■ **TASK REQUIREMENTS**: From the data below, retype exactly the lines starting with the one that contains "def entBarrier (e" and ending with the one that contains "its completion. -/", both included.

■ **Stored data**:
((

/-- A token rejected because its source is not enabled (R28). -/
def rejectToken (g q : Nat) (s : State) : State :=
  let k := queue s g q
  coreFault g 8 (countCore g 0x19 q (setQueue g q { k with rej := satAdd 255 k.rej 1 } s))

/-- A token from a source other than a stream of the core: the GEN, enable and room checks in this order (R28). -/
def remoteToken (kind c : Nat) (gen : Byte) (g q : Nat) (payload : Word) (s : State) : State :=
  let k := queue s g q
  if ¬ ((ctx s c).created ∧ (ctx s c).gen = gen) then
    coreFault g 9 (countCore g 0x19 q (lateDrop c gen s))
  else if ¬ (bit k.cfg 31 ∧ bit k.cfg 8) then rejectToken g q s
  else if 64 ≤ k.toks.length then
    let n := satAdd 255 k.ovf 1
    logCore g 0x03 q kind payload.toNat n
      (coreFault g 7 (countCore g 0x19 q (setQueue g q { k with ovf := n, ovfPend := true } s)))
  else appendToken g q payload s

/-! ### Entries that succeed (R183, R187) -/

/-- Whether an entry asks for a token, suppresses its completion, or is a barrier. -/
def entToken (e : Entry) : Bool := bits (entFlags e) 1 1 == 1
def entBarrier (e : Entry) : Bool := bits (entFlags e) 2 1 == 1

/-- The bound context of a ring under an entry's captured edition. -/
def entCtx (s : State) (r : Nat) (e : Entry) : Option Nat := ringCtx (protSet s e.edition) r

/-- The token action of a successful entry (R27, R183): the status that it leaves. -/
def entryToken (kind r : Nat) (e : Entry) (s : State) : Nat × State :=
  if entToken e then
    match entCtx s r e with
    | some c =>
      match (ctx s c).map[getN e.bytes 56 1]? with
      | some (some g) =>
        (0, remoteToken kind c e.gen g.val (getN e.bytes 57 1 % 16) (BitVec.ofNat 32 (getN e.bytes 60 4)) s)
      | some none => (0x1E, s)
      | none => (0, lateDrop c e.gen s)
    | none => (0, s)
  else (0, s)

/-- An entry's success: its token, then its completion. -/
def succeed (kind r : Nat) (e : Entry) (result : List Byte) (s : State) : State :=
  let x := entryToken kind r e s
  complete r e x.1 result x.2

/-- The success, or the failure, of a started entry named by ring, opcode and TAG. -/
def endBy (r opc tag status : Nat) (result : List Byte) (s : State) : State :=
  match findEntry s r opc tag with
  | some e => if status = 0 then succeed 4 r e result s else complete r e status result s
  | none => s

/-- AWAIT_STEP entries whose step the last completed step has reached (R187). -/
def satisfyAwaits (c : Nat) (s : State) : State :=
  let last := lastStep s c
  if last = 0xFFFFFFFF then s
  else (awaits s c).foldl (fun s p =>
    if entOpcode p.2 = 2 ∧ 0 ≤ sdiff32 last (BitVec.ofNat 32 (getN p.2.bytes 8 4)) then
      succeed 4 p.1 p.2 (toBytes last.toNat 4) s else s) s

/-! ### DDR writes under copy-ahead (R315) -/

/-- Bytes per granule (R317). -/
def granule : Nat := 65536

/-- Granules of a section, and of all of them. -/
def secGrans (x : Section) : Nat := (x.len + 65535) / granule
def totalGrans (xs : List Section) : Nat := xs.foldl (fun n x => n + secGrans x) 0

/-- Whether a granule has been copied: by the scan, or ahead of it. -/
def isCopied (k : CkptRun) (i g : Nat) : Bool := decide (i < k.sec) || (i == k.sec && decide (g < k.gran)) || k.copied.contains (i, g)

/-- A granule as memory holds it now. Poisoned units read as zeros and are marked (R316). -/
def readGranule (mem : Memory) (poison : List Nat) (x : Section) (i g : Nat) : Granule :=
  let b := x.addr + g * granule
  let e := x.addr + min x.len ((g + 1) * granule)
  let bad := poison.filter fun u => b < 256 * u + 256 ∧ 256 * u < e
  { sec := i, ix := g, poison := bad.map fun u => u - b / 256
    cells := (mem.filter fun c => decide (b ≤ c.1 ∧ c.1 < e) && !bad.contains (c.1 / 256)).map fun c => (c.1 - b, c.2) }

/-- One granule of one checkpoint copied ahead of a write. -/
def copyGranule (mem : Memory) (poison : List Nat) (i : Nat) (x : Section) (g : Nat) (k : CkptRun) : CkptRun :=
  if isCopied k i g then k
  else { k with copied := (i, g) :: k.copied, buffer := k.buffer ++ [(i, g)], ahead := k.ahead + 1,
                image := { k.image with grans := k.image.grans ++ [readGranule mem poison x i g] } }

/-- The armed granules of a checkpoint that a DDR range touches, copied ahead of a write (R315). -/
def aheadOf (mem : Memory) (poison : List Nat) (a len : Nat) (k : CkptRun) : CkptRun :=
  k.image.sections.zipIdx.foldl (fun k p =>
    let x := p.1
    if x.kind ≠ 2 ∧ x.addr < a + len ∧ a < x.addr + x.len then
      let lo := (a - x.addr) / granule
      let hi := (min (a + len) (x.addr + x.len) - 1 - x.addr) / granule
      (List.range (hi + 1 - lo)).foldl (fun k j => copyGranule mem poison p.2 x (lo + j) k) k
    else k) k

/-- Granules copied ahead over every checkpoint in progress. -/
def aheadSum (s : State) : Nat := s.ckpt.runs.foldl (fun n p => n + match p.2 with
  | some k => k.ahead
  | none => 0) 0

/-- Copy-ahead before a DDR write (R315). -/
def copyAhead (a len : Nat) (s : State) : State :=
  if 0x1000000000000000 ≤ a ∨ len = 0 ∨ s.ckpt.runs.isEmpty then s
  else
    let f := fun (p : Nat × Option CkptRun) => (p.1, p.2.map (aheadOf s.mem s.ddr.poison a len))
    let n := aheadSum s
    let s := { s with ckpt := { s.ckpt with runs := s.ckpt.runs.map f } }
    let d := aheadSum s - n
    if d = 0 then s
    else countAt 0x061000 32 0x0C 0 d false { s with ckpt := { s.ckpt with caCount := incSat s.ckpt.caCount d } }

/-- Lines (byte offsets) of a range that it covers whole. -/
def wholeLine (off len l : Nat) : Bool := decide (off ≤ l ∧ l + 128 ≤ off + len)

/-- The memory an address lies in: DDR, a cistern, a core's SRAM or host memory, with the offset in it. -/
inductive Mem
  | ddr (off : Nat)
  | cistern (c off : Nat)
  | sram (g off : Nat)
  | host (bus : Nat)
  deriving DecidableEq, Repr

))

■ **TASK ANSWER**:
def entBarrier (e : Entry) : Bool := bits (entFlags e) 2 1 == 1

/-- The bound context of a ring under an entry's captured edition. -/
def entCtx (s : State) (r : Nat) (e : Entry) : Option Nat := ringCtx (protSet s e.edition) r

/-- The token action of a successful entry (R27, R183): the status that it leaves. -/
def entryToken (kind r : Nat) (e : Entry) (s : State) : Nat × State :=
  if entToken e then
    match entCtx s r e with
    | some c =>
      match (ctx s c).map[getN e.bytes 56 1]? with
      | some (some g) =>
        (0, remoteToken kind c e.gen g.val (getN e.bytes 57 1 % 16) (BitVec.ofNat 32 (getN e.bytes 60 4)) s)
      | some none => (0x1E, s)
      | none => (0, lateDrop c e.gen s)
    | none => (0, s)
  else (0, s)

/-- An entry's success: its token, then its completion. -/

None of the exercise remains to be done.